■ Task to complete
All lines below containing "none" are to be listed.

Data items
/-- Run a scratchpad instruction. `uni` says that its result may be Uniform. -/
def runScratch (fs : List Src) (d : Reg) (flag : Ctl → Option Nat) (uni : List Row → Bool)
    (off : List Row → Nat → Word) (op : List Row → Nat → AccOp) (s : State) : Out :=
  withIssue s fun c s =>
    let ns := (fs.flatMap fun p => namesOf p.1 p.2) ++ namesOf d 1
    withDeps s c (fun l => pendingName c.gr l ns) fun s =>
      withFlag s c (flag c) fun s =>
        withRows s c ns fun s =>
          withSources s c fs 127 fun rows s' =>
            match if orderedOut c.gr then none else s.team? c.gr.team with
            | none => s
            | some t =>
              let bad l := offsetCheck (off rows l) t.scratchLen 62
              match (lanesOf c.act).findSome? bad with
              | some (f, v) =>
                faultHere s c ⟨f, maskOf fun l => has c.act l && ((bad l).map (·.1)) == some f, v, c.word⟩
              | none =>
                let r := scratchAccs t ((lanesOf c.act).map fun l => (l, (off rows l).toNat, op rows l))
                let scalar := wholeWrite c.gr c.act && uni rows && rows.all (·.tag != 2)
                let s := startOp ((issued s' c scalar).setTeam c.gr.team r.2) c (flag c) fun o =>
                  { o with dest := destOf c.gr d 1, uni := uni rows
                           got := r.1 }
                s.modGroup c.g advance

def execLds (d a : Reg) (o : BitVec 7) (m : BitVec 3) (s : State) : Out :=
  runScratch [(a, 1)] d (fun c => flagOf c m) allU (fun rows l => laneAddr ((src rows 0).get l) o 4)
    (fun _ _ => .load) s
def execSts (v a : Reg) (o : BitVec 7) (m : BitVec 3) (s : State) : Out :=
  runScratch [(a, 1), (v, 1)] 127 (fun c => flagOf c m) (fun _ => false)
    (fun rows l => laneAddr ((src rows 0).get l) o 4) (fun rows l => .store (wordBytes ((src rows 1).get l))) s
def execAtoms (d a b : Reg) (m : BitVec 3) (s : State) : Out :=
  runScratch [(a, 1), (b, 1)] d (fun c => c.hd.fa) (fun _ => false) (fun rows l => (src rows 0).get l)
    (fun rows l => .atom m ((src rows 1).get l)) s

/-- CAS of the scratchpad. -/
def casScratch (d a b : Reg) (s : State) : Out :=
  runScratch [(a, 1), (b, 2)] d (fun c => c.hd.fa) (fun _ => false) (fun rows l => (src rows 0).get l)
    (fun rows l => .cas ((src rows 1).get l) ((src rows 2).get l)) s

def execCas (d a b : Reg) (m : BitVec 3) (s : State) : Out :=
  if m.toNat = 0 then casWindow d a b s else casScratch d a b s

/-! ## Prefetch (R293) -/

/-- PREF changes placement only: no event, no class, no register, no flag, no fault. Its source is read, and popped
when it names a port. -/
def execPref (a : Reg) (_o : BitVec 7) (_m : BitVec 3) (s : State) : Out :=
  runReg 127 [(a, 1)] noExtra (fun _ _ _ => .ok ⟨noResult, sameThread⟩) s

end Sys2Proof.Machine
end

■ Solved problem
            match if orderedOut c.gr then none else s.team? c.gr.team with
            | none => s
              | none =>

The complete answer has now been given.